Segment Start: SUPPLIED DATA

/-- GFX_DRAW_DIRECT (R239). -/
def execGfxDrawDirect (e : Fin 2) (fx : GfxFx) (s : State) : Out :=
  .next (s.gfxPacket e.val 3 1 (fun t r _ => t.gfxDraw r fx 1 5))
/-- GFX_DRAW_INDEXED (R239). -/
def execGfxDrawIndexed (e : Fin 2) (fx : GfxFx) (s : State) : Out :=
  .next (s.gfxPacket e.val 3 2 (fun t r _ => t.gfxDraw r fx 1 6))
/-- GFX_DRAW_INDIRECT: the draw records are read first (R239). -/
def execGfxDrawIndirect (e : Fin 2) (fx : GfxFx) (s : State) : Out :=
  .next (s.gfxPacket e.val 3 3 (fun t r w =>
    let a := pairAt w 2; let n := bits (wordAt w 4) 0 16; let st := bits (wordAt w 4) 16 16
    let size := if bit (wordAt w 1) 0 then 20 else 16
    if a % 4 ≠ 0 ∨ n = 0 ∨ st < size ∨ st % 4 ≠ 0 then t.gfxBad r
    else match (List.range n).findSome? (fun i => t.memFault (t.gfxReq r) false (a + st * i) size) with
      | some f => t.gfxAccess r f
      | none => ((List.range n).foldl (fun (u : State) i => u.gfxRead r (a + st * i) size) t).gfxDraw r fx n 5))

/-- A DISPATCH: an open pass ends first; without a grid nothing else happens (R237, R239). -/
def State.gfxDispatch (s : State) (r : GfxRun) (fx : GfxFx) (grid : Bool) (len : Nat) : State :=
  s.gfxPassEnd r fx (fun t r1 =>
    if grid then (t.count .gfx 0 2).gfxWork r1 { fx with batches := [] } (fun u r2 => u.gfxNext r2 len) else t.gfxNext r1 len)

/-- GFX_DISPATCH_DIRECT (R239). -/
def execGfxDispatchDirect (e : Fin 2) (fx : GfxFx) (s : State) : Out :=
  .next (s.gfxPacket e.val 4 1 (fun t r w =>
    if (w.drop 1).any (fun c => c == 0 || decide (65535 < c)) then t.gfxBad r else t.gfxDispatch r fx true 4))
/-- GFX_DISPATCH_INDIRECT: a count of 0 does nothing, one above 65,535 ends the job (R239). -/
def execGfxDispatchIndirect (e : Fin 2) (fx : GfxFx) (s : State) : Out :=
  .next (s.gfxPacket e.val 4 2 (fun t r w =>
    let a := pairAt w 1
    if a % 4 ≠ 0 then t.gfxBad r
    else t.gfxLoad r a 12 (fun u =>
      let c := (List.range 3).map (fun i => u.rdMem (a + 4 * i) 4)
      if c.any (fun x => decide (65535 < x)) then u.gfxBad r else u.gfxDispatch r fx (c.all (· != 0)) 3)))

/-- GFX_BARRIER: earlier writes reach memory (R240, R241). -/
def execGfxBarrier (e : Fin 2) (s : State) : Out :=
  .next (s.gfxPacket e.val 5 0 (fun t r _ => if r.pass then t.gfxBad r else t.gfxFlush r (fun u r1 => u.gfxNext r1 1)))

/-- Detail of a success record: the partial renders (R235). -/
def GfxRun.detail (r : GfxRun) : Nat := r.partials

/-- GFX_SIGNAL: earlier writes reach memory, then the fence is signalled; a signal that fails ends the job (R196, R240). -/
def execGfxSignal (e : Fin 2) (s : State) : Out :=
  .next (s.gfxPacket e.val 5 1 (fun t r w =>
    let f := bits (wordAt w 1) 0 16
    t.gfxFlush r (fun t1 r1 =>
      match t1.signal (t1.gfxReq r1) f (pairAt w 2) with
      | (u, 0) => u.gfxNext { r1 with wrote := (u.fenceAddr f, 8) :: r1.wrote } 4
      | (u, c) => u.gfxEnd r1 1 c r1.detail (u.fenceAddr f))))

/-- GFX_WAIT: the job yields until the wait is met; with 8 jobs yielded the front-end stalls on the packet (R240). -/
def execGfxWait (e : Fin 2) (s : State) : Out :=
  .next (s.gfxPacket e.val 5 2 (fun t r w =>
    if r.pass then t.gfxBad r
    else
      let u := if (t.waitOf r.ctx).isSome then t else t.addWait r.ctx (t.gfxReq r).id (bits (wordAt w 1) 0 16) (pairAt w 2)
      match u.waitOf r.ctx with
      | none => u
      | some x =>
        if x.met then (u.dropWait r.ctx).gfxNext r 4
        else if x.code ≠ 0 then u.gfxEnd r 1 x.code r.detail 0
        else if 8 ≤ (u.gfx.held.filter (fun y => y.fe == e.val && y.phase == 2)).length then u
        else
          u.gfxHold { r with pc := r.pc + 4 } 2 4))

/-- A TIMESTAMP packet: DEVTIME goes to its address (R240). -/
def State.gfxStamp (s : State) (e sub : Nat) : State :=
  s.gfxPacket e 6 sub (fun t r w =>
    let a := pairAt w 1
    if a % 8 ≠ 0 then t.gfxBad r
    else t.gfxStores r false [(a, leBytes 8 t.now)] (fun u r2 => u.gfxNext r2 3))

/-- GFX_TIMESTAMP_TOP (R240). -/
def execGfxTimestampTop (e : Fin 2) (s : State) : Out := .next (s.gfxStamp e.val 0)
/-- GFX_TIMESTAMP_BOTTOM (R240). -/
def execGfxTimestampBottom (e : Fin 2) (s : State) : Out := .next (s.gfxStamp e.val 1)

/-- GFX_JOB_END: the last packet is done; an open pass ends with its stores, the caches are written back, the fence is signalled and the record
written (R196, R235, R237, R241). -/
def execGfxJobEnd (e : Fin 2) (fx : GfxFx) (s : State) : Out :=
  .next (match s.gfxCur e.val with
    | none => s
    | some r =>
      if r.pc < r.words then s
      else s.gfxPassEnd r fx (fun t0 r1 => t0.gfxFlush r1 (fun t r2 =>
        let d := r2.job.desc
        if bit (field d 0 4) 9 then
          match t.signal (t.gfxReq r2) (field d 0x12 2) (field d 0x20 8) with
          | (u, 0) => u.gfxEnd r2 0 0 r2.detail (field d 0x28 8)
          | (u, c) => u.gfxEnd r2 1 c r2.detail (u.fenceAddr (field d 0x12 2))
        else t.gfxEnd r2 0 0 r2.detail (field d 0x28 8))))

/-! ### Submissions and preemption (R230 to R235) -/

/-- Whether every page that len bytes at an address touch belongs to an owner. -/
def State.pagesOwned (s : State) (o a len : Nat) : Bool :=
  decide (a + len ≤ s.variant.dramTop) &&
    (List.range ((a + len - 1) / 4096 - a / 4096 + 1)).all (fun k => s.potEntry (a / 4096 + k) % 256 == o)

/-- Whether a submission of an owner keeps R235's table, its local context below what the instance holds. -/
def State.submissionOk (s : State) (o : Nat) (d : List Byte) (held : Nat) : Bool :=
  let c := field d 0 4
  decide (bits c 0 6 < held) && bits c 6 2 == 0 && bits c 11 21 == 0 && decide (1 ≤ field d 4 4 ∧ field d 4 4 ≤ 1048576) &&
    field d 8 8 % 4 == 0 && s.pagesOwned o (field d 8 8) (4 * field d 4 4) && field d 0x14 4 == 0 && field d 0x30 8 == 0 && field d 0x38 8 == 0

/-- Global context a ring's next submission names, if it names one. -/
def State.nextCtx (s : State) (r : Nat) : Option Nat :=
  match (s.ring r).pre with
  | e :: _ => (s.ownCtx (instRid (ringInst r)))[bits (field e.2.2 0 4) 0 6]?
  | [] => none

/-- Whether a context is the compositor context now (R232). -/
def State.isComp (s : State) (c : Nat) : Bool := s.on GFX.COMP_CTX.valid && s.rd GFX.COMP_CTX.ctx == c

/-- Whether a ring's next submission is a compositor job. -/
def State.compRing (s : State) (r : Nat) : Bool :=
  match s.nextCtx r with | some c => s.isComp c | none => false

/-- Global context the job that front-end e has taken and not begun names. -/
def State.takenCtx (s : State) (e : Nat) : Option Nat :=
  (s.job 0 e).bind (fun j => (s.ownCtx (instRid (ringInst j.ring)))[bits (field j.desc 0 4) 0 6]?)

/-- Whether the context a ring's next submission names is free to run it: Idle, and named by no job that a front-end has taken (R230). -/
def State.ctxIdle (s : State) (r : Nat) : Bool :=
  match s.nextCtx r with
  | some c => s.ctxState c == 1 && s.takenCtx 0 != some c && s.takenCtx 1 != some c
  | none => true

/-- Whether a compositor job runs on a front-end. -/
def State.compActive (s : State) : Bool :=
  [0, 1].any (fun e => match s.gfxCur e with | some r => r.comp | none => false)

/-- The rings a front-end may serve: their contexts idle, and rings of instances without credit only when no ring of an instance with
credit is eligible; compositor jobs are never skipped (R230, R231). -/
def State.gfxEligible (s : State) (e : Nat) : List Nat :=
  let all := (s.readyRings 0 e).filter (fun r => s.ctxIdle r)
  let rich := fun r => decide (0 < s.creditNow (ringInst r))
  if all.any rich then all.filter (fun r => rich r || s.compRing r) else all

/-- A held job goes back to running on its own front-end, or ends with the code of its wait; one preempted while it stalled at a WAIT packet goes back
to that packet with its wait (R231, R233, R240). -/
def State.gfxResume (s : State) (r : GfxRun) : State :=
  let code := ((s.waitOf r.ctx).map (·.code)).getD 0
  if code ≠ 0 then s.gfxEnd r 1 code r.detail 0
  else
    let s1 := (if r.phase = 2 then s.dropWait r.ctx else s).wr GFX.CTX_STAT.state 2 (b := r.ctx)
    ({ s1 with gfx := { s1.gfx with held := s1.gfx.held.filter (fun x => x.ctx != r.ctx) } }).setGfx r.fe (some { r with phase := 0 })

/-- Whether a held job can resume: a preempted one when no compositor job is ready or running, a yielded one when its wait
has ended. -/
def State.gfxResumable (s : State) (e : Nat) (r : GfxRun) : Bool :=
  r.fe == e && (if r.phase = 2 then
      match s.waitOf r.ctx with | some x => x.met || x.code != 0 | none => true
    else true)

/-- Whether a compositor job is ready on a front-end (R233). -/
def State.compReady (s : State) (e : Nat) : Option Nat :=
  (s.readyRings 0 e).find? (fun r => s.compRing r && s.ctxIdle r)

/-- What a front-end does at a job boundary: a held job resumes, or the next ring's job starts; while a compositor job runs
or is ready nothing else starts (R231, R233). -/
def State.gfxBoundary (s : State) (e : Nat) : State :=
  if (s.gfxCur e).isSome ∨ (s.job 0 e).isSome ∨ s.compActive then s
  else if ([0, 1].any (fun k => (s.compReady k).isSome)) then s
  else match s.gfx.held.find? (s.gfxResumable e) with
    | some r => s.gfxResume r
    | none =>
      match s.pickAmong 0 e (s.gfxEligible e) with
      | some r => s.startJob r 0 e
      | none => s

/-- Begin the submission that a front-end has taken: in its context and default state, or ended with GFX_BAD_PACKET. It waits while its context is
busy, and while a compositor job runs (R230, R233, R235). -/
def State.gfxBegin (s : State) (e : Nat) : State :=
  match s.job 0 e with
  | none => s
  | some j =>
    let own := s.ownCtx (instRid (ringInst j.ring))
    let s1 := s.setJob 0 e none
    if s.submissionOk (instRid (ringInst j.ring)) j.desc own.length then
      let c := own.getD (bits (field j.desc 0 4) 0 6) 0
      if s.ctxState c ≠ 1 ∨ s.compActive then s
      else
      let r : GfxRun := { job := j, fe := e, ctx := c, comp := s.isComp c, cmd := field j.desc 8 8, words := field j.desc 4 4 }
      (((s1.wr GFX.CTX_STAT.state 2 (b := c)).wr GFX.CTX_STAT.fe e (b := c)).count .gfx 0 0).setGfx e (some r)
    else
      (s1.count .gfx 0 9).endJob j.ring 1 false false j.seq Code.GFX_BAD_PACKET (bits (field j.desc 0 4) 0 6 * 256) 0

/-- GFX_SUBMISSION: a front-end begins the submission it has taken (R235). -/
def execGfxSubmission (e : Fin 2) (s : State) : Out := .next (s.gfxBegin e.val)

/-- The job of a front-end stops at a preemption point for a compositor job (R233). -/
def State.gfxPreempt (s : State) (e : Nat) : State :=
  match s.gfxCur e with
  | none => s
  | some r =>
    if r.comp then s else s.gfxHold r 1 3

/-- Microseconds without a preemption point after which the job of a front-end faults (R234, R252). -/
def State.killUs (s : State) : Nat := max 100 (s.rd GFX.PREEMPT_KILL.us)

/-- Fault the job of a front-end that has reached no preemption point (R234). -/
def State.gfxKill (s : State) (e : Nat) : State :=
  match s.gfxCur e with
  | none => s
  | some r => if r.comp then s else (s.raise .gfx 0 10).gfxFault r Code.GFX_CTX_FAULT 4 0 0

/-- COMPOSITOR_PREEMPT: a compositor job is ready on front-end e and starts us microseconds after it was ready, when the front-ends have reached their
preemption points; past PREEMPT_KILL the jobs of the front-ends named as stuck have faulted (R233, R234). A job the front-end has taken and not
begun begins and is preempted. -/
def execCompositorPreempt (e : Fin 2) (us : Nat) (stuck : BitVec 2) (s : State) : Out :=
  .next (match s.compReady e.val with
    | none => s
    | some ring =>
      let s0 := s.gfxBegin e.val
      if s.compActive ∨ (s0.job 0 e.val).isSome then s
      else
        let late := fun (t : State) k => if t.killUs < us ∧ bit stuck.toNat k then t.gfxKill k else t
        let s1 := (((late (late s0 0) 1).gfxPreempt 0).gfxPreempt 1).count .gfx 0 6
        let s2 := (s1.startJob ring 0 e.val).gfxBegin e.val
        let s3 := s2.wr GFX.PREEMPT_LAST.us (min 65535 us)
        if 100 < us then
          (((s3.count .gfx 0 7).raise .gfx 0 9).eventPage .gfx 0 Code.GFX_PREEMPT_LATE e.val us)
        else s3)

/-- PREEMPT_KILL_EXPIRY: a front-end has reached no preemption point in the us microseconds a compositor job has been ready; from PREEMPT_KILL on its job
faults with cause 4 (R234). -/
def execPreemptKillExpiry (e : Fin 2) (us : Nat) (s : State) : Out :=
  .next (if us < s.killUs ∨ !([0, 1].any (fun k => (s.compReady k).isSome)) then s else s.gfxKill e.val)

/-- JOB_LIMIT_EXPIRY: the job ends if it has run longer than JOB_LIMIT, counting Running time only (R248, R252). -/
def execJobLimitExpiry (e : Fin 2) (s : State) : Out :=
  .next (match s.gfxCur e.val with
    | none => s
    | some r => if r.ranNs s.now ≤ max 1 (s.rd GFX.JOB_LIMIT.ms) * 1000000 then s else s.gfxFault r Code.GFX_CTX_FAULT 5 0 0)

/-- GFX_CTX_FAULT: the job of a front-end meets a fault of R248: a refused access or poisoned data with its code and
address, recorded where the code is, a bad descriptor, or an uncorrectable on-chip error (R248, R249, R448). A DRAM_UE has its record from the
subchannel that found it. -/
def execGfxCtxFault (e : Fin 2) (cause : Fin 7) (code : BitVec 16) (addr : Addr) (s : State) : Out :=
  .next (match s.gfxCur e.val with
    | none => s
    | some r =>
      if cause.val = 0 then s
      else
        let t := if (cause.val = 1 ∨ cause.val = 2) ∧ code.toNat ≠ Code.DRAM_UE then s.memRecord (s.gfxReq r) (code.toNat, addr.toNat) else s
        t.gfxFault r Code.GFX_CTX_FAULT cause.val code.toNat addr.toNat)

/-- Stop the graphics jobs of an instance when QUIESCE_LIMIT is reached; their records carry the code given (R250). -/
def State.gfxForce (s : State) (k code : Nat) : State :=
  let mine := fun (r : GfxRun) => ringInst r.job.ring == k
  let s1 := [0, 1].foldl (fun t e => match t.gfxCur e with
    | some r => if mine r then t.gfxFault r code 0 0 0 else t
    | none => t) s
  let s2 := (s1.gfx.held.filter mine).foldl (fun t r => t.gfxFault r code 0 0 0) s1
  [0, 1].foldl (fun t e => match t.job 0 e with
    | some j => if ringInst j.ring = k then (t.setJob 0 e none).endJob j.ring 1 false false j.seq code 0 0 else t
    | none => t) s2

end Sys2Proof.Machine
end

Segment End: SUPPLIED DATA

Search the data for the word "pagesOwned" and report how many lines include it, with the number alone.

2